Когда Джеймс отошел от телефона и сел за свой стол, один из писцов приподнял голову.
— Как, мистер Пак, приказано арестовать Фольмана?
— Да, Дик.
— Того самого Фольмана, который, пользуясь свойством икс-лучей, изобрел фотографический аппарат, снимающий одни скелеты людей?
— За это его и арестуют.
— Правда?
— Можете взглянуть, за что именно. — Дик протянул коллеге кусочек картона.
— Забавная фотография! — воскликнул дактилографист. — Нога деревянная, челюсти вставные, в них трубка, а нос…
— Серебряный. Это портрет полковника Эвиса, снятый посредством аппарата Фольмана.
Это заявление было встречено взрывом гомерического хохота.
— Полковник рассердился, — продолжал секретарь, — подал жалобу, требуя удовлетворения за публичное обнаружение его телесных недостатков. А полковник имеет хорошие связи в Англии, и потому нашему начальнику не хочется с ним ссориться, в особенности теперь, когда, несмотря на категорические приказания адмиралтейства, мы не можем схватить этого неуловимого корсара Триплекса.
При этом имени писцы помрачнели.
— Проклятый! — сказали они в голос.
— Конечно, проклятый, — подтвердил горбун. — Наверное, Сатана побился за него об заклад. И знаете что, — прибавил он, немного помолчав и переходя на шепот, словно испугавшись невидимых шпионов, — знаете что, этот корсар как будто вездесущ. Он и начал с того, что в один и тот же час, в один в тот же день разрушил три английских поселения, одно — в Британской Колумбии, в Америке, другое — в Азии, недалеко от Сингапура, и третье — у нас, на австралийском берегу.
— Ну да, это и послужило поводом к тому приказу адмиралтейства, о котором мы сейчас только говорили?..

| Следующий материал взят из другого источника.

/-! What a change does on one unit -/

/-- A named entry's TICK is less than the lead of R51 away. -/
def cancelLate (s : State) (seqs : List Nat) : Bool :=
  s.sdl.sched.any (fun e => seqs.contains e.seq && decide (e.tick < now s + leadTicks))

/-- What a transaction holds is given up: runs that are RESERVED, schedule entries that are not ARMED. -/
def giveUp (s : State) (id : TxnId) (ch : ParkChange) : State :=
  let s1 := unreserve s (fun n => n == txnNo id)
  match ch with
  | .sched es => dropEntries s1 es
  | _ => s1

/-- The fields KEY_ATTR_SET may change, taken from a new block (R125). -/
def attrApply (old : Attr) (b : Bytes) : Attr :=
  let a := attrParse b
  { old with notBefore := a.notBefore, notAfter := a.notAfter, floor := storedFloor a, label := a.label, flags := a.flags }

/-- The key a park-wide change names. -/
def parkKeyOf (s : State) (h : Nat) : Option (Nat × Obj) :=
  match findObj s h with
  | some (b, o) => if attrFlag o.attr flParkWide then some (b, o) else none
  | none => none

/-- The unit's own checks of a change (R338): the change has already passed the initiator's. -/
def changeCheck (s : State) (t : TxnId) : ParkChange → Res State
  | .create objs => reserveAll s t objs
  | .delete h => if (parkKeyOf s h).isSome then .ok s else reject stNotFound 0
  | .attrSet h b => match parkKeyOf s h with
    | none => reject stNotFound 0
    | some (_, o) => do
        failIf (decide (topProfile o.attr.alg < storedFloor (attrParse b))) stParam 0
        .ok s
  | .meterSet h w l => match parkKeyOf s h with
    | none => reject stNotFound 0
    | some (_, o) => do
        meterSetCheck s o.attr.meter w l
        .ok s
  | .sched es => do
      failIf (untraceable s) stTime 0
      failIf (es.any (fun e => decide (e.tick ≤ now s))) stParam 0x0010
      failIf (es.any (fun e => schedActKey e.action && (parkKeyOf s e.target).isNone)) stParam 0x0011
      failIf (es.any (fun e => s.sdl.sched.any (fun x => x.seq == e.seq))) stDenied dHandleInUse
      failIf (decide (256 < s.sdl.sched.length + es.length)) stDenied 0x0012
      .ok (reserveEntries s es)
  | .unsched seqs => do
      failIf (cancelLate s seqs) stParam 0x0010
      failIf (seqs.any (fun q => !s.sdl.sched.any (fun e => e.seq == q && e.parkWide))) stParam 0x0013
      .ok s
  | .evict _ _ => .ok s
  | .joins u => do
      failIf (isSelf s u && !(match s.prk.resync with
        | some r => r.loaded
        | none => false)) stDenied 0x0200
      .ok s

/-- Set or clear a unit's standing. -/
def evictUnit (s : State) (u : Nat) (rejoin : Bool) : State :=
  let p := s.prk
  let clear (n : Nat) : Nat := n - (n &&& 2 ^ u)
  let gone := p.parts.filter (fun t => t.id.unit == u && !t.committed)
  let s1 := { s with prk := { p with
    evicted := p.evicted ||| 2 ^ u, lost := clear p.lost,
    rejoin := if rejoin then p.rejoin ||| 2 ^ u else clear p.rejoin,
    parts := p.parts.filter (fun t => t.id.unit != u || t.committed) } }
  gone.foldl (fun s t => giveUp s t.id t.change) s1

/-- A unit's standing is clear again. Its frames are numbered anew, but with the member that served it, which has begun already
(log 101). -/
def admitUnit (s : State) (t : TxnId) (u : Nat) : State :=
  let clear (n : Nat) : Nat := n - (n &&& 2 ^ u)
  let s1 := if isSelf s u || isSelf s t.unit then s else restartSeq s u
  let p := { s1.prk with unanswered := s1.prk.unanswered.filter (fun x => x.1 != u) }
  { s1 with prk := { p with lost := clear p.lost, evicted := clear p.evicted, rejoin := clear p.rejoin, left := clear p.left } }

/-- Apply a committed change at T_A. -/
def applyChange (s : State) (t : TxnId) : ParkChange → State
  | .create objs => objs.foldl (fun s o =>
      match kfind s.kst.objs o.base with
      | some x =>
          if x.st = .reserved ∧ x.txn = txnNo t then createdCounts (putObj s o.base { x with st := .active, txn := 0 }) else s
      | none => s) s
  | .delete h => match parkKeyOf s h with
    | some (b, _) => deleteObj s b
    | none => s
  | .attrSet h b => match parkKeyOf s h with
    | some (x, _) => setAttr s x (fun a => attrApply a b)
    | none => s
  | .meterSet h w l => match parkKeyOf s h with
    | some (_, o) => meterSet s o.attr.meter w l
    | none => s
  | .sched _ => s
  | .unsched seqs => seqs.foldl cancelEntry s
  | .evict u r => evictUnit s u r
  | .joins u => admitUnit s t u

/-! The initiator (R336 to R339) -/

/-- The participants of R337. -/
def participants (s : State) : List Nat :=
  (List.range (parkN s)).filter (fun u => !isSelf s u && !isEvicted s u && !isLost s u && peerState (getPeer s u) == 3
    && !peerDebug (getPeer s u))

def putTxn (s : State) (t : Txn) : State :=
  { s with prk := { s.prk with txns := s.prk.txns.filter (fun x => x.id != t.id) ++ [t] } }
def dropTxn (s : State) (t : Txn) : State :=
  { s with prk := { s.prk with txns := s.prk.txns.filter (fun x => x.id != t.id) } }
def findTxn (s : State) (id : TxnId) : Option Txn := s.prk.txns.find? (fun x => x.id == id)

def sendPrepare (s : State) (t : Txn) : State :=
  let b := changeBytes s t.id t.change
  (bitUnits t.members).foldl (fun s u =>
    sendTo s u 0x20 (txnIdBytes t.id ++ leBytes 8 t.deadline ++ leBytes 1 t.attempt ++ leBytes 1 (changeCode t.change) ++ b.1)) b.2

def changeObjs : ParkChange → List ParkObj
  | .create l => l
  | _ => []

/-- The generations of a creation: the highest counter voted, with 0 read as 1. -/
def txnGens (t : Txn) : List Nat := t.gens.map (fun g => if g = 0 then 1 else g)

/-- The members of a transaction that have neither answered COMMITTED nor been declared lost. -/
def txnSilent (s : State) (t : Txn) : List Nat :=
  (bitUnits t.members).filter (fun u => !t.committed.testBit u && !isLost s u)

def sendComplete (s : State) (t : Txn) : State :=
  let at_ := now s + 1024
  let units := t.committed ||| 2 ^ s.prk.address
  let s1 := (bitUnits t.committed).foldl (fun s u =>
    let seq := (getPeer s u).txSeq
    let s' := sendTo s u 0x24 (txnIdBytes t.id ++ leBytes 8 at_ ++ leBytes 8 units)
    { s' with prk := { s'.prk with unanswered := s'.prk.unanswered ++ [(u, seq, now s)] } }) s
  let s2 := match t.change with
    | .sched es => armAll s1 es
    | _ => s1
  putTxn s2 { t with activate := some at_ }

/-- COMPLETE once every participant has answered or been declared lost. -/
def txnAdvance (s : State) (id : TxnId) : State :=
  match findTxn s id with
  | none => s
  | some t => if t.commitFirst.isSome ∧ t.activate.isNone ∧ txnSilent s t = [] then sendComplete s t else s

def commitPayload (t : Txn) : Bytes := txnIdBytes t.id ++ (txnGens t).flatMap (leBytes 1)

/-- COMMIT to the members that have not answered. -/
def sendCommit (s : State) (t : Txn) : State :=
  (txnSilent s t).foldl (fun s u => sendTo s u 0x22 (commitPayload t)) s

/-- The initiator's transaction counters and interrupt (R350). -/
def txnCount (s : State) (how : Nat) : State :=
  let p := s.prk
  prkInt { s with prk := { p with
    txnOk := if how = 0 then satInc 32 p.txnOk else p.txnOk,
    txnPartial := if how = 1 then satInc 32 p.txnPartial else p.txnPartial,
    txnAbort := if how = 2 then satInc 32 p.txnAbort else p.txnAbort } } 5

/-- The command of a transaction ends: the keeper world is free again. -/
def txnFree (s : State) : State := { s with aut := { s.aut with busy := none, kilnWait := none } }

/-- ABORT: reservations go, and the command fails. `go` lets the keeper world take its next command. -/
def txnAbort (go : State → State) (s : State) (t : Txn) (status detail pair : Nat) : State :=
  let s1 := (bitUnits t.members).foldl (fun s u => sendTo s u 0x25 (txnIdBytes t.id)) s
  let s2 := dropTxn (giveUp s1 t.id t.change) t
  let s3 := parkRecord (txnCount s2 2) 5 sevNotice 0 0 t.id.counter pair
  match t.cmd with
  | some c => go (txnFree (complete s3 c.fn c.queue c.desc.tag status detail 0 pair))
  | none => { s3 with prk := { s3.prk with serving := none } }

/-- The cancellation of a transaction commits too late (R51). -/
def cancelsLate (s : State) : ParkChange → Bool
  | .unsched seqs => cancelLate s seqs
  | _ => false

/-- The decision once every vote is YES: COMMIT, but for a cancellation whose lead has run out meanwhile (R51). -/
def txnDecide (go : State → State) (s : State) (id : TxnId) : State :=
  match findTxn s id with
  | none => s
  | some t =>
      if t.commitFirst.isSome ∨ (bitUnits t.members).any (fun u => !t.yes.testBit u) then s
      else if cancelsLate s t.change then txnAbort go s t stParam 0x0010 0
      else
        let t' := { t with commitFirst := some (now s), commitLast := now s }
        let s1 := putTxn (setGens s t.id (changeObjs t.change) (txnGens t)) t'
        txnAdvance (sendCommit s1 t') id

/-- Start an attempt: objects are placed and held, and the places of schedule entries, then PREPARE. -/
def txnTry (go : State → State) (s : State) (t : Txn) (objs : List ParkObj) : Res State := do
  let s0 ← reserveAll (unreserve s (fun n => n == txnNo t.id)) t.id objs
  let s1 := match t.change with
    | .sched es => reserveEntries s0 es
    | _ => s0
  let change := match t.change with
    | .create _ => ParkChange.create objs
    | x => x
  let t' := { t with
    change := change, gens := objs.map (fun o => unitGen s o.base), yes := 0, deadline := now s + 4096 }
  .ok (txnDecide go (sendPrepare (putTxn s1 t') t') t.id)

/-- The handle a change names. -/
def changeHandle : ParkChange → Option Nat
  | .delete h => some h
  | .attrSet h _ => some h
  | .meterSet h _ _ => some h
  | _ => none

/-- Another open transaction on this unit names the same handle. -/
def handleBusy (s : State) (id : TxnId) (ch : ParkChange) : Bool :=
  let same (x : ParkChange) : Bool := (changeHandle x).isSome && changeHandle x == changeHandle ch
  s.prk.txns.any (fun t => t.id != id && same t.change) || s.prk.parts.any (fun t => t.id != id && same t.change)

/-- A snapshot is out and its ADMIT has not ended (R343 step 3). -/
def snapshotOut (s : State) : Bool := s.prk.txns.any (fun t => match t.change with
  | .joins _ => true
  | _ => false)

/-- Begin the transaction of a critical command at its commit. -/
def parkBegin (c : Cmd) (change : ParkChange) (output : Bytes) (s : State) : State :=
  let id : TxnId := { unit := s.prk.address, counter := (authParse c.auth).counter }
  if s.prk.st = .detached ∨ s.prk.st = .resyncing then completeCmd s c stDenied 0x0203
  else if s.prk.st ≠ .formed then completeCmd s c stDenied 0x0200
  else if parkFlag s then completeCmd s c stDenied 0x0208
  else if snapshotOut s then completeCmd s c stDenied 0x0200
  else if handleBusy s id change then completeCmd s c stDenied dHandleInUse
  else if changeObjs change ≠ [] ∧ genReady s = false then kilnHold s c
  else
    let t : Txn :=
      { id := id, cmd := some c, change := change, members := unitBits (participants s), attempt := 0, yes := 0, no := none,
        gens := [], deadline := 0, commitFirst := none, commitLast := 0, committed := 0, lost := 0, activate := none,
        output := output }
    let objs := changeObjs change
    match (do
      failIf (quotaBroken s (objs.map (fun (o : ParkObj) => (o.attr.tenant, unitsFor o.material.length)))) stDenied dQuotaUnits
      let l ← match propose s 196608 objs with
        | none => reject stDenied dStoreFull
        | some l => .ok l
      txnTry (fun s => s) { s with aut := { s.aut with busy := some c } } t l) with
    | .error e => completeCmd s c e.1 e.2
    | .ok s1 => s1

— Да-да… А вчера утром мы также получили депеши с Новой Зеландии, с острова Борнео и с Цейлона. Оказывается, что в прошлую ночь Триплекс появился во всех этих трех местах, схватил там по чиновнику, высек каждого из них розгами до потери сознания и каждому оставил по карточке со словами: «Во имя справедливости корсар Триплекс наказывает телесно подчиненных безбожного Оллсмайна, в ожидании, пока доберется до него самого».
Писцы переглянулись с видимым смущением.
— Так и высек! — проговорил один.
— Опасное наше ремесло, — заметил другой.
Что касается последнего, то после минутной паузы он задумчиво спросил:
— А видел ли кто-нибудь этого чертового корсара?
— Тсс!.. Лучше не говорите о нем так! — прервали его двое других. — Зачем навлекать на себя гнев такого человека?
По губам Джеймса скользнула улыбка.
— Его видели, — поторопился он ответить, — он носит флотский мундир и широкий плащ.
— А каков он лицом?
— Лица его никто не видел — он носит зеленую маску.
— Зеленую маску?! Но это, должно быть, ужасно!
Писцы были так напуганы, что даже привскочили, когда открылась дверь. Но страх их был напрасен: на пороге показался не страшный корсар, а сэр Оллсмайн собственной персоной. Это был человек высокого роста, довольно плотный; его широкое лицо казалось еще шире от бакенбард, голубые глаза смотрели жестоко и лукаво. Но в данный момент начальник полиции выглядел слишком раздраженным.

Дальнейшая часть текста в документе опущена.